WHAT NEEDS TO BE DONE: From the material below, copy out each line with the word "fresh" in it.

SOURCE INFORMATION:
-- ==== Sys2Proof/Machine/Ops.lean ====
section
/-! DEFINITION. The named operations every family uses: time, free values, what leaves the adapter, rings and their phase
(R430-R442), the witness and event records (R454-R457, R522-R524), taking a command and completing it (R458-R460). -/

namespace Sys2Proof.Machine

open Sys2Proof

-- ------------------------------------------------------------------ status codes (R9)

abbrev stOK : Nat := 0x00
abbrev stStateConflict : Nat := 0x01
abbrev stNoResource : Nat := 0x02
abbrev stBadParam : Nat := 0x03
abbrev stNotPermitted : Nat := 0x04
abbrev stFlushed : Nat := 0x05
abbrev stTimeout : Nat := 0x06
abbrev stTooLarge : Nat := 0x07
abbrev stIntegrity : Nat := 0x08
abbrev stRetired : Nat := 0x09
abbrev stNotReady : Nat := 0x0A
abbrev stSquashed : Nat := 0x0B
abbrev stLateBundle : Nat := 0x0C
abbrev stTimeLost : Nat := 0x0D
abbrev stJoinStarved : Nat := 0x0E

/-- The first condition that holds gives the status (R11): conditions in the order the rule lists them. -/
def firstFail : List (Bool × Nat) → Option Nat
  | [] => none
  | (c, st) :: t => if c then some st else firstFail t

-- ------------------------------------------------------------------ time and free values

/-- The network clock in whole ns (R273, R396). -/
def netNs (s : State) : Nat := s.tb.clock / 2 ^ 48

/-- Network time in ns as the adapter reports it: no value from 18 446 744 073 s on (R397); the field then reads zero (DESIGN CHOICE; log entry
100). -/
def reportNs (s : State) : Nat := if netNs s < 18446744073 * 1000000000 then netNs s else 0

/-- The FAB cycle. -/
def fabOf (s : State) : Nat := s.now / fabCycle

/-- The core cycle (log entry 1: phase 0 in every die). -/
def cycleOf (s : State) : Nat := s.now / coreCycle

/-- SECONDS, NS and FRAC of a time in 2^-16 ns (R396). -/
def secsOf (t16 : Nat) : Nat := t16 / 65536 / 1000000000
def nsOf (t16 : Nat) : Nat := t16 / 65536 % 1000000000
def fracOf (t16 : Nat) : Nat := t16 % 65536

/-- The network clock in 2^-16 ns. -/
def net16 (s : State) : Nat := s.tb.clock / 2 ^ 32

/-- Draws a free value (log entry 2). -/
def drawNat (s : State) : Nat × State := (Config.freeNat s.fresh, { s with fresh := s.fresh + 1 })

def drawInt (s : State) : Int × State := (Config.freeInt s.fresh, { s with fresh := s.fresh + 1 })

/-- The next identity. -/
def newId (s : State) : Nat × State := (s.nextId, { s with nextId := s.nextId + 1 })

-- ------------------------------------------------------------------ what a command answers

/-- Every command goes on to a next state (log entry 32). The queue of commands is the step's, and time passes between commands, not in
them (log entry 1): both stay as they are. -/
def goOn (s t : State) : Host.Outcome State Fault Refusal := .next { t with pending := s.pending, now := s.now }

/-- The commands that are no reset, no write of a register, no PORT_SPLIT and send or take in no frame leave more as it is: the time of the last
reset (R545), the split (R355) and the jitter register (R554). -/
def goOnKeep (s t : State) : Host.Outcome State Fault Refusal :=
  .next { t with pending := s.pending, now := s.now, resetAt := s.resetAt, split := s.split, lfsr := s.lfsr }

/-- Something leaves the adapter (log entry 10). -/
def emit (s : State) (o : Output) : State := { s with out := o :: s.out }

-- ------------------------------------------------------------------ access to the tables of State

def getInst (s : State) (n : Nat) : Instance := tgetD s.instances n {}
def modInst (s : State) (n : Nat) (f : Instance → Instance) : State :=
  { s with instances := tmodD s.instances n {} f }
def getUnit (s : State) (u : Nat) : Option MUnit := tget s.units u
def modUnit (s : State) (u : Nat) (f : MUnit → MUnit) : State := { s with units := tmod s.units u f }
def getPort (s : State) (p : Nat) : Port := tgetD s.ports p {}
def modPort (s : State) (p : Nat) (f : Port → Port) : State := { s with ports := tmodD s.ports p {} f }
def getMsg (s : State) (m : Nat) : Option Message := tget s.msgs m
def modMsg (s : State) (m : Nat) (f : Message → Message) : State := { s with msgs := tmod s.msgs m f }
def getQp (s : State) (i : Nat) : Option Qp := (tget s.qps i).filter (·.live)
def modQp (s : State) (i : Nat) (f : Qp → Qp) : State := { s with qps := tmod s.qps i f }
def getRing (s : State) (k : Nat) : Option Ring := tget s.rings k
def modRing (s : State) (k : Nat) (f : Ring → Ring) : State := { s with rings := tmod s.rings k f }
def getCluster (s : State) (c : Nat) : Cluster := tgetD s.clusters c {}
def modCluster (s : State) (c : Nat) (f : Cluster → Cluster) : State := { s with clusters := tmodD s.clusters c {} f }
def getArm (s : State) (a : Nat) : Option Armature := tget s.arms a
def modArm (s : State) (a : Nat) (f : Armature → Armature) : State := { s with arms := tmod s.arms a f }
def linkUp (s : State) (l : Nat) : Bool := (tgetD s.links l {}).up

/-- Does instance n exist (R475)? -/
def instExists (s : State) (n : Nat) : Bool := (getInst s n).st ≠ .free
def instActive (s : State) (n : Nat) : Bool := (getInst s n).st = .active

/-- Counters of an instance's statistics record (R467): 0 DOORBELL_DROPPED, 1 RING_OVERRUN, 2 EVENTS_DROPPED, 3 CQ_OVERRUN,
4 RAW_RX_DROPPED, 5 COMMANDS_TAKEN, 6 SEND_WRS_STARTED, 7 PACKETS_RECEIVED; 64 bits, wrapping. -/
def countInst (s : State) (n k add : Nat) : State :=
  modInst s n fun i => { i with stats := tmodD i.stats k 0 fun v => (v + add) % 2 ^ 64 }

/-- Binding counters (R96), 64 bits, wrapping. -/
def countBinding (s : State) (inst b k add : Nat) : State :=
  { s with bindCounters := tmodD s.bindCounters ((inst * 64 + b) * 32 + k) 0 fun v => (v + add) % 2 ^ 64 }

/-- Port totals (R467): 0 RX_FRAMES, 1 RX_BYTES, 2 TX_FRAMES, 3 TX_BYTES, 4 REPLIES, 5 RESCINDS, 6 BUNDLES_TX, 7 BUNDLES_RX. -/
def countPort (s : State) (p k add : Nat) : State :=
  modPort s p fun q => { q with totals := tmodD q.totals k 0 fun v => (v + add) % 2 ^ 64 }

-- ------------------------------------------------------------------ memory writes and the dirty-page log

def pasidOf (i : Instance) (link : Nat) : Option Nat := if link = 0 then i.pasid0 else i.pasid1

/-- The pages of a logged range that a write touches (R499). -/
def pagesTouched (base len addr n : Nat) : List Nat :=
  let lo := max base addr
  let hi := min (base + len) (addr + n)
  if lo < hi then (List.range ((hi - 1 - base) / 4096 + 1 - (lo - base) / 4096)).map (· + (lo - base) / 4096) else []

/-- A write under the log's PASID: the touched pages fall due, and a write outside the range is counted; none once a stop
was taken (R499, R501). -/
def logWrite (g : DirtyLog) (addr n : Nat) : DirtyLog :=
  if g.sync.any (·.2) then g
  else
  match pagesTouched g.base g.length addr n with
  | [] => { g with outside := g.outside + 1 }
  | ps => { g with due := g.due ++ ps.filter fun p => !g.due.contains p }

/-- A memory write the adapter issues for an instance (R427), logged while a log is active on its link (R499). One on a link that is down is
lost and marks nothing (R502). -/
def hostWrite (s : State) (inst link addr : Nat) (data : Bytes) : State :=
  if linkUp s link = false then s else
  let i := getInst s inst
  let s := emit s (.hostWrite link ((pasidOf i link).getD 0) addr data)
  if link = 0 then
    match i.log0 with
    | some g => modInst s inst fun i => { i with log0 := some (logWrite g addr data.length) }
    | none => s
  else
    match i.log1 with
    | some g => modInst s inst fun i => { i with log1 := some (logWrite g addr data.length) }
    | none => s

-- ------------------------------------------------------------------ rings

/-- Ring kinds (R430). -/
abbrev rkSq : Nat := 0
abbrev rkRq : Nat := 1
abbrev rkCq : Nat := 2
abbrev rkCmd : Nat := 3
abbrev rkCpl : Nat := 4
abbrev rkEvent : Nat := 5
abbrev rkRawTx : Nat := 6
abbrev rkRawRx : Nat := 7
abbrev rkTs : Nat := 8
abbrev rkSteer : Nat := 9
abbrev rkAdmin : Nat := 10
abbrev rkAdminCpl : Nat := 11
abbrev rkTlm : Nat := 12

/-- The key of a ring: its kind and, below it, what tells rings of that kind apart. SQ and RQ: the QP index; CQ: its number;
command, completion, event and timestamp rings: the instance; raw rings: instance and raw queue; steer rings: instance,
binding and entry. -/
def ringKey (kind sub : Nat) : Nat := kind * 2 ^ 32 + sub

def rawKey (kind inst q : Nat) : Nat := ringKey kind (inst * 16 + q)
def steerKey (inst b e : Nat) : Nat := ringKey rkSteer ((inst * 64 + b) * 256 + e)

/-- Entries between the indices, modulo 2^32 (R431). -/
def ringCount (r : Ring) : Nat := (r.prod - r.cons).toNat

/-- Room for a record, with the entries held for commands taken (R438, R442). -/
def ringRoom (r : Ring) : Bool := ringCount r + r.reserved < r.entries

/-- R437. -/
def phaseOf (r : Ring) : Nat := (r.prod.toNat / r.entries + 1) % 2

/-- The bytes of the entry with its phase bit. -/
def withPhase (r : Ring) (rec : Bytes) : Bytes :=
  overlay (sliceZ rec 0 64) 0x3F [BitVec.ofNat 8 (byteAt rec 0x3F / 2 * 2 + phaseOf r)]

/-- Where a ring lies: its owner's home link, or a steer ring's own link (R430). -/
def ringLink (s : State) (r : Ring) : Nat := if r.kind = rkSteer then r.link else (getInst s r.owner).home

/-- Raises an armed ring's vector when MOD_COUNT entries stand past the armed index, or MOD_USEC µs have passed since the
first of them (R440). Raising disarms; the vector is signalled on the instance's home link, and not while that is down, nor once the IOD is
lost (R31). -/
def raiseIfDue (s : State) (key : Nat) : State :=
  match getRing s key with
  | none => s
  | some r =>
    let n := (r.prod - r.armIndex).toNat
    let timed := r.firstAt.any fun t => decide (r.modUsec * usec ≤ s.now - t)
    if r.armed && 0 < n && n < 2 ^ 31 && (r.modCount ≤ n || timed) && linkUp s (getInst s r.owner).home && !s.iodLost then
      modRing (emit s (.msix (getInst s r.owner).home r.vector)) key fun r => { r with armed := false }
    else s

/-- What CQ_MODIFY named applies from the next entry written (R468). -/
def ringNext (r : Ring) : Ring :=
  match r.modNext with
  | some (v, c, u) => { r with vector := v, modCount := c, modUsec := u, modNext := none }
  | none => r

RESULT OF THE TASK:
def drawNat (s : State) : Nat × State := (Config.freeNat s.fresh, { s with fresh := s.fresh + 1 })
def drawInt (s : State) : Int × State := (Config.freeInt s.fresh, { s with fresh := s.fresh + 1 })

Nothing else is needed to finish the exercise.